*Problem to solve*.
Find all the lines in the entries below that hold the word "hbmWrite" and copy them.

____

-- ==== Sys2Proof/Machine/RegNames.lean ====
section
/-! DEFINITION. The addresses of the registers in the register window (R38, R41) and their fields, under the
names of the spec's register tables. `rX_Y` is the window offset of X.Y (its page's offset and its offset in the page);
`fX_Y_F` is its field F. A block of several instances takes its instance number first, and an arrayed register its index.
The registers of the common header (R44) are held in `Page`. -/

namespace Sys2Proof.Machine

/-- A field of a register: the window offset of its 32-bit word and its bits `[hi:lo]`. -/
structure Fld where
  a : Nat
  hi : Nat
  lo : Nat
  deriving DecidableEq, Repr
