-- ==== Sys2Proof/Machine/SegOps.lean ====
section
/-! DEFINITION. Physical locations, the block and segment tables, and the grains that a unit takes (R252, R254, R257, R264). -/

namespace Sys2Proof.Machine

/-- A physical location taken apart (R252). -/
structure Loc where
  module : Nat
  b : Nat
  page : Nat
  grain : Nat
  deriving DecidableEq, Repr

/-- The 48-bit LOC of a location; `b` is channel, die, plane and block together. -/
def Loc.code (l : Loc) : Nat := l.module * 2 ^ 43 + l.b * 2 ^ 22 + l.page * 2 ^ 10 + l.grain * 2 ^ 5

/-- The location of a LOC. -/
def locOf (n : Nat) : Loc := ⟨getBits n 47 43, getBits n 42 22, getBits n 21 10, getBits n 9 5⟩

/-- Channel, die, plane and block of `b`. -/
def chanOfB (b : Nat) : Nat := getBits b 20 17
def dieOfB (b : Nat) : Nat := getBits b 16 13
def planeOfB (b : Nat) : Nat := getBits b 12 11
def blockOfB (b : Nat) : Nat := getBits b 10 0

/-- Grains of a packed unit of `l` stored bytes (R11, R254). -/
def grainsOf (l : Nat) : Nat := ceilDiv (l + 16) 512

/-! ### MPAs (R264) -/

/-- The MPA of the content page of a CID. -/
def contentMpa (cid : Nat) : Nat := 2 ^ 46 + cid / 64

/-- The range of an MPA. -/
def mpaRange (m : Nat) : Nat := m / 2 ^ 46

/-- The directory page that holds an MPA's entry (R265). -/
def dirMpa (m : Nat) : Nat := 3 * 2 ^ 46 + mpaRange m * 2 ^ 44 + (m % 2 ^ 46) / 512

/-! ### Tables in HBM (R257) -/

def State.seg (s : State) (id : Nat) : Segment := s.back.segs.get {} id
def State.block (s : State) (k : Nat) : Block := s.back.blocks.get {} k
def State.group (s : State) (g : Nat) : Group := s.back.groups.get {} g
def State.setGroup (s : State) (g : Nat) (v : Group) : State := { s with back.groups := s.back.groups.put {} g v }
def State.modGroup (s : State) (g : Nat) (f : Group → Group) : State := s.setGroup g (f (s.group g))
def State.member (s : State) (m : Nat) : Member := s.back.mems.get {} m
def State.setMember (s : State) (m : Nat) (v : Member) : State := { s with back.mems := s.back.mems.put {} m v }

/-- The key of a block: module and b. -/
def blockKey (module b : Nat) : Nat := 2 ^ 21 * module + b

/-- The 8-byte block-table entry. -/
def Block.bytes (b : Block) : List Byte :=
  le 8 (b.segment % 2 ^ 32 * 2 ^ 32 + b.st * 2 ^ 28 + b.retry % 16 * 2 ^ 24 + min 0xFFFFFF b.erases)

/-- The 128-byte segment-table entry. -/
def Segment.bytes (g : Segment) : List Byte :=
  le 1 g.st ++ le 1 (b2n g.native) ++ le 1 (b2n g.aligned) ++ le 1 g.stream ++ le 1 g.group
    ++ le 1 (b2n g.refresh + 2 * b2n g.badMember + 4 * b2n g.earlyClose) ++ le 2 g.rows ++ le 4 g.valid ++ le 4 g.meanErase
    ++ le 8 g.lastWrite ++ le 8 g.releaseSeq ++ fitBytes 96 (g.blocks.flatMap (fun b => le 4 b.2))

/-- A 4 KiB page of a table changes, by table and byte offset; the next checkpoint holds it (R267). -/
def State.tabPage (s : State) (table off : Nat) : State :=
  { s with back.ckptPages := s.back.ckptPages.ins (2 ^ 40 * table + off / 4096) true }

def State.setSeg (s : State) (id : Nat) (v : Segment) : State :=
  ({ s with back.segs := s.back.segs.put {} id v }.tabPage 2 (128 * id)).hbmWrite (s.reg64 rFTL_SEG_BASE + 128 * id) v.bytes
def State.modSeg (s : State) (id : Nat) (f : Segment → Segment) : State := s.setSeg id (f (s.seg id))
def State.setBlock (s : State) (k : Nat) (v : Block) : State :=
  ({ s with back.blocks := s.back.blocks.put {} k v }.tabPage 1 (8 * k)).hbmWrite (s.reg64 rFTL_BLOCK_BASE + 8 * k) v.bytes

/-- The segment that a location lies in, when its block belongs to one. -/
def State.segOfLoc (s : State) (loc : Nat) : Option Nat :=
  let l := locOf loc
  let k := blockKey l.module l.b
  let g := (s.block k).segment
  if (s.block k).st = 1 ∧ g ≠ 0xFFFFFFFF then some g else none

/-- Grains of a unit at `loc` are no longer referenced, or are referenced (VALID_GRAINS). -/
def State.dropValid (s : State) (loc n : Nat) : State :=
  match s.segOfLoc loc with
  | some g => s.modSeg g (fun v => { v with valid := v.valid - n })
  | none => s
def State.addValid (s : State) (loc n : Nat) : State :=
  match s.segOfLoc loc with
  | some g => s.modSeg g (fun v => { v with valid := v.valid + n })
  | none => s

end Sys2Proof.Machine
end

____

*Answer box*.
  ({ s with back.segs := s.back.segs.put {} id v }.tabPage 2 (128 * id)).hbmWrite (s.reg64 rFTL_SEG_BASE + 128 * id) v.bytes
  ({ s with back.blocks := s.back.blocks.put {} k v }.tabPage 1 (8 * k)).hbmWrite (s.reg64 rFTL_BLOCK_BASE + 8 * k) v.bytes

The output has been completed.